True. That's why I said it keeps them "looking like" they are innovating. Failed or not, each small product or feature release gives them PR points. Look at +1, buzz or any other new products. They are all the rage when they are released. Everybody hails Google as the new king of innovation and when the products are killed a few months/years dows the line, the only people complaining are developers who took dependency on that product thinking it was a good long term platform bet.
> They are not afraid to release products and then kill them shortly.
During my interviews at Google I asked a lot of questions, and the answers I got gave me a very scary view of how the place really works.
The search and ads teams work in a magical castle high in the clouds. Almost everything else in the company is considered a fun side project. You are not supposed to think about making money, or being successful. Don't worry about getting users either, that will come as a side effect of being a Google project.
10% of the company accounts for 97% of the revenues ($30+ billion/yr). When you are in the 90% of the company that generates the 3% "other" revenue, its easy to get your project killed, or your engineering staff reassigned, etc. A $100 million dollar a year business unit does not move the needle at all, so you can never be sure of your future.
Correct me if I'm wrong but those revenue numbers wouldn't account for other products driving their ad revenue. Gmail probably isbresponsible for ablot of ad revenue but would be be considered as not moving the needle.

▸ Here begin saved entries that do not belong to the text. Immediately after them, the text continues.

-- ==== Sys2Proof/Laws/Memory.lean ====
section
/-!
SUPPORT. The laws of the memory list: every operation keeps its canonical form, and a byte reads as it was last written.
-/
namespace Sys2Proof.Machine

/-! ### The canonical form -/

/-- Every address listed is above `x`. -/
def aboveAll (x : Nat) (m : List Host.Cell) : Prop := ∀ c ∈ m, x < c.1

theorem memWf_cons (x : Nat) (b : Byte) (m : List Host.Cell) :
    memWf ((x, b) :: m) = true ↔ b ≠ unlisted ∧ aboveAll x m ∧ memWf m = true := by
  induction m generalizing x b with
  | nil => simp [memWf, aboveAll]
  | cons c r ih =>
    obtain ⟨y, d⟩ := c
    simp only [memWf, Bool.and_eq_true, decide_eq_true_eq, bne_iff_ne, aboveAll, List.mem_cons, forall_eq_or_imp]
    rw [ih y d]
    constructor
    · rintro ⟨⟨h1, h2⟩, h3, h4, h5⟩
      exact ⟨h1, ⟨h2, fun c hc => Nat.lt_trans h2 (h4 c hc)⟩, h3, h4, h5⟩
    · rintro ⟨h1, ⟨h2, _⟩, h3, h4, h5⟩
      exact ⟨⟨h1, h2⟩, h3, h4, h5⟩

theorem memRead_above (m : List Host.Cell) (x : Nat) (h : aboveAll x m) : memRead m x = unlisted := by
  cases m with
  | nil => rfl
  | cons c r =>
    have := h c (List.mem_cons_self ..)
    have h1 : c.1 ≠ x := by omega
    simp [memRead, h1, this]

theorem memWrite_above (m : List Host.Cell) (x a : Nat) (v : Byte) (h : aboveAll x m) (ha : x < a) :
    aboveAll x (memWrite m a v) := by
  induction m with
  | nil =>
    simp only [memWrite]
    split <;> simp [aboveAll, ha]
  | cons c r ih =>
    obtain ⟨y, b⟩ := c
    have hy : x < y := h (y, b) (List.mem_cons_self ..)
    have hr : aboveAll x r := fun c hc => h c (List.mem_cons_of_mem _ hc)
    simp only [memWrite]
    repeat' split
    all_goals (intro c hc; try simp only [List.mem_cons] at hc)
    · rcases hc with rfl | hc
      · exact hy
      · exact hr c hc
    · rcases hc with rfl | rfl | hc
      · exact ha
      · exact hy
      · exact hr c hc
    · exact hr c hc
    · rcases hc with rfl | hc
      · exact ha
      · exact hr c hc
    · rcases hc with rfl | hc
      · exact hy
      · exact ih hr c hc

/-- A write keeps the canonical form. -/
theorem memWrite_wf (m : List Host.Cell) (a : Nat) (v : Byte) (h : memWf m = true) : memWf (memWrite m a v) = true := by
  induction m with
  | nil =>
    simp only [memWrite]
    split <;> simp_all [memWf]
  | cons c r ih =>
    obtain ⟨y, b⟩ := c
    obtain ⟨hb, ha, hr⟩ := (memWf_cons y b r).1 h
    simp only [memWrite]
    split
    · rename_i hay
      split
      · exact h
      · rename_i hv
        refine (memWf_cons _ _ _).2 ⟨hv, ?_, h⟩
        intro c hc
        simp only [List.mem_cons] at hc
        rcases hc with rfl | hc
        · exact hay
        · exact Nat.lt_trans hay (ha c hc)
    · split
      · rename_i hay
        subst hay
        split
        · exact hr
        · rename_i hv
          exact (memWf_cons _ _ _).2 ⟨hv, ha, hr⟩
      · rename_i h1 h2
        exact (memWf_cons _ _ _).2 ⟨hb, memWrite_above r y a v ha (by omega), ih hr⟩

/-- A byte reads as it was last written, and a write leaves every other byte. -/
theorem memRead_memWrite (m : List Host.Cell) (a b : Nat) (v : Byte) (h : memWf m = true) :
    memRead (memWrite m a v) b = if b = a then v else memRead m b := by
  induction m with
  | nil =>
    simp only [memWrite]
    split
    · rename_i hv
      subst hv
      simp [memRead]
    · simp only [memRead]
      by_cases hb : b = a
      · simp [hb]
      · have : a ≠ b := fun e => hb e.symm
        simp [this, hb]
  | cons c r ih =>
    obtain ⟨y, w⟩ := c
    obtain ⟨hw, ha, hr⟩ := (memWf_cons y w r).1 h
    simp only [memWrite]
    split
    · rename_i hay
      split
      · rename_i hv
        subst hv
        by_cases hb : b = a
        · subst hb
          have h1 : y ≠ b := by omega
          simp [memRead, h1, hay]
        · simp [hb]
      · by_cases hb : b = a
        · subst hb
          simp [memRead]
        · have h1 : a ≠ b := fun e => hb e.symm
          simp only [memRead, h1, if_false, hb]
          by_cases h2 : b < a
          · have h3 : y ≠ b := by omega
            have h4 : b < y := by omega
            simp [h2, h3, h4]
          · simp [h2]
    · split
      · rename_i hay
        subst hay
        split
        · rename_i hv
          subst hv
          by_cases hb : b = a
          · subst hb
            simp [memRead_above r b ha]
          · have h1 : a ≠ b := fun e => hb e.symm
            simp only [memRead, h1, if_false, hb]
            by_cases h2 : b < a
            · simp only [h2, if_true]
              exact memRead_above r b (fun c hc => Nat.lt_trans h2 (ha c hc))
            · simp [h2]
        · by_cases hb : b = a
          · subst hb
            simp [memRead]
          · have h1 : a ≠ b := fun e => hb e.symm
            simp [memRead, h1, hb]
      · rename_i h1 h2
        simp only [memRead, ih hr]
        by_cases hb : b = a
        · subst hb
          have h3 : y ≠ b := by omega
          have h4 : ¬ b < y := h1
          simp [h3, h4]
        · simp [hb]

/-! ### Words and ranges -/

theorem writeLE_wf (n : Nat) (m : List Host.Cell) (a v : Nat) (h : memWf m = true) : memWf (writeLE m a n v) = true := by
  induction n generalizing m a v with
  | zero => exact h
  | succ n ih => exact ih _ _ _ (memWrite_wf _ _ _ h)

/-- Bytes outside the range written keep their values. -/
theorem memRead_writeLE_outside (n : Nat) (m : List Host.Cell) (a v b : Nat) (h : memWf m = true)
    (hb : b < a ∨ a + n ≤ b) : memRead (writeLE m a n v) b = memRead m b := by
  induction n generalizing m a v with
  | zero => rfl
  | succ n ih =>
    simp only [writeLE]
    rw [ih _ _ _ (memWrite_wf _ _ _ h) (by omega), memRead_memWrite _ _ _ _ h]
    have : b ≠ a := by omega
    simp [this]

/-- R10: byte i of the range written is byte i of the value. -/
theorem memRead_writeLE (n : Nat) (m : List Host.Cell) (a v i : Nat) (h : memWf m = true) (hi : i < n) :
    memRead (writeLE m a n v) (a + i) = BitVec.ofNat 8 (v / 256 ^ i) := by
  induction n generalizing m a v i with
  | zero => omega
  | succ n ih =>
    simp only [writeLE]
    cases i with
    | zero =>
      rw [memRead_writeLE_outside _ _ _ _ _ (memWrite_wf _ _ _ h) (by omega), memRead_memWrite _ _ _ _ h]
      simp
    | succ i =>
      rw [show a + (i + 1) = a + 1 + i by omega, ih _ _ _ _ (memWrite_wf _ _ _ h) (by omega), Nat.div_div_eq_div_mul,
        Nat.pow_succ, Nat.mul_comm]

theorem readLE_lt (m : List Host.Cell) (a n : Nat) : readLE m a n < 256 ^ n := by
  induction n generalizing a with
  | zero => simp [readLE]
  | succ n ih =>
    have h1 := (memRead m a).isLt
    have h2 := ih (a + 1)
    simp only [readLE, Nat.pow_succ]
    omega

/-- Equal bytes are an equal number. -/
theorem readLE_congr (n : Nat) (m m' : List Host.Cell) (a a' : Nat)
    (h : ∀ i, i < n → memRead m (a + i) = memRead m' (a' + i)) : readLE m a n = readLE m' a' n := by
  induction n generalizing a a' with
  | zero => rfl
  | succ n ih =>
    have h0 := h 0 (by omega)
    simp only [Nat.add_zero] at h0
    simp only [readLE, h0]
    rw [ih (a + 1) (a' + 1) fun i hi => by
      have := h (i + 1) (by omega)
      rwa [show a + (i + 1) = a + 1 + i by omega, show a' + (i + 1) = a' + 1 + i by omega] at this]

/-- What was written is read. -/
theorem readLE_writeLE (n : Nat) (m : List Host.Cell) (a v : Nat) (h : memWf m = true) :
    readLE (writeLE m a n v) a n = v % 256 ^ n := by
  induction n generalizing m a v with
  | zero => simp [readLE, Nat.mod_one]
  | succ n ih =>
    simp only [readLE, writeLE]
    rw [memRead_writeLE_outside _ _ _ _ _ (memWrite_wf _ _ _ h) (by omega), memRead_memWrite _ _ _ _ h,
      ih _ _ _ (memWrite_wf _ _ _ h)]
    simp only [if_true, BitVec.toNat_ofNat]
    have : v % 256 ^ (n + 1) = v % 256 + 256 * (v / 256 % 256 ^ n) := by
      rw [Nat.pow_succ, Nat.mul_comm, Nat.mod_mul]
    omega

theorem filter_above (p : Host.Cell → Bool) (x : Nat) (m : List Host.Cell) (h : aboveAll x m) : aboveAll x (m.filter p) :=
  fun c hc => h c (List.mem_filter.1 hc).1

theorem filter_wf (p : Host.Cell → Bool) (m : List Host.Cell) (h : memWf m = true) : memWf (m.filter p) = true := by
  induction m with
  | nil => rfl
  | cons c r ih =>
    obtain ⟨x, b⟩ := c
    obtain ⟨hb, ha, hr⟩ := (memWf_cons x b r).1 h
    simp only [List.filter_cons]
    split
    · exact (memWf_cons _ _ _).2 ⟨hb, filter_above p x r ha, ih hr⟩
    · exact ih hr

theorem memClear_wf (m : List Host.Cell) (a n : Nat) (h : memWf m = true) : memWf (memClear m a n) = true := filter_wf _ m h

theorem writeMasked_wf (n : Nat) (m : List Host.Cell) (a v k : Nat) (h : memWf m = true) :
    memWf (writeMasked m a n v k) = true := by
  induction n generalizing m a v k with
  | zero => exact h
  | succ n ih =>
    refine ih _ _ _ _ ?_
    split
    · exact memWrite_wf _ _ _ h
    · exact h

/-! ### The operations of the state -/

theorem putBytes_ok (s : State) (k n v : Nat) (h : s.memoryOk) : (putBytes s k n v).memoryOk := writeLE_wf _ _ _ _ h
theorem storeBytes_ok (s : State) (k n v : Nat) (h : s.memoryOk) : (storeBytes s k n v).memoryOk := writeLE_wf _ _ _ _ h
theorem putSoftware_ok (n : Nat) (s : State) (k v : Nat) (h : s.memoryOk) : (putSoftware s k n v).memoryOk := by
  induction n generalizing s k v with
  | zero => exact h
  | succ n ih => exact ih _ _ _ (memWrite_wf _ _ _ h)
theorem putAgent_ok (s : State) (k n v : Nat) (h : s.memoryOk) : (putAgent s k n v).memoryOk := by
  unfold putAgent
  split
  · exact putSoftware_ok _ _ _ _ h
  · exact putBytes_ok _ _ _ _ h
theorem storeAgent_ok (s : State) (k n v : Nat) (h : s.memoryOk) : (storeAgent s k n v).memoryOk := putAgent_ok s k n v h
theorem writeBackLine_ok (s : State) (l : L1dLine) (h : s.memoryOk) : (writeBackLine s l).memoryOk := by
  have hw : memWf (writeMasked s.mem (64 * l.line) 64 l.data.toNat l.dirty.toNat) = true := writeMasked_wf _ _ _ _ _ h
  unfold writeBackLine
  simp only []
  repeat' split
  all_goals exact hw

/-- The reset state's memory is canonical. -/
theorem reset_memoryOk : State.reset.memoryOk := rfl

end Sys2Proof.Machine
end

I think the ad revenue is so high because it's the end goal of nearly every "fun" product.
But after just an hour of research I'd already identified over 20 serious issues that could open us up to major liability claims.
To give just one example. This is from Google's own Google health page...
"Unlike a doctor or health plan, Google Health is not regulated by the Health Insurance Portability and Accountability Act (HIPAA), a federal law that establishes data confidentiality standards for patient health information. This is because Google does not store data on behalf of health care providers. Instead, our primary relationship is with the user."
Well...ok...but then how are health care providers supposed to put information in for their clients? The whole point of this is for the patient to carry around accurate information. But if the Doctor has to trust the patient will put the information in themselves there's no way to guarantee all the information will be put in correctly. Meaning the records could be more harm than good. Imagine a scenario where the patient forgets to put in allergy information leading a future physician to assume they have no allergies.
(Yes you could provide patients with a zip file to just upload but there's still no guarantee the user won't unzip it and upload it manually or any of a million other stupid things that users sometimes do)
Had Google actually engaged the industry rather than throwing something at them Google Health could have literally changed the world. Which is a far cry from the quick death it has found itself suffering.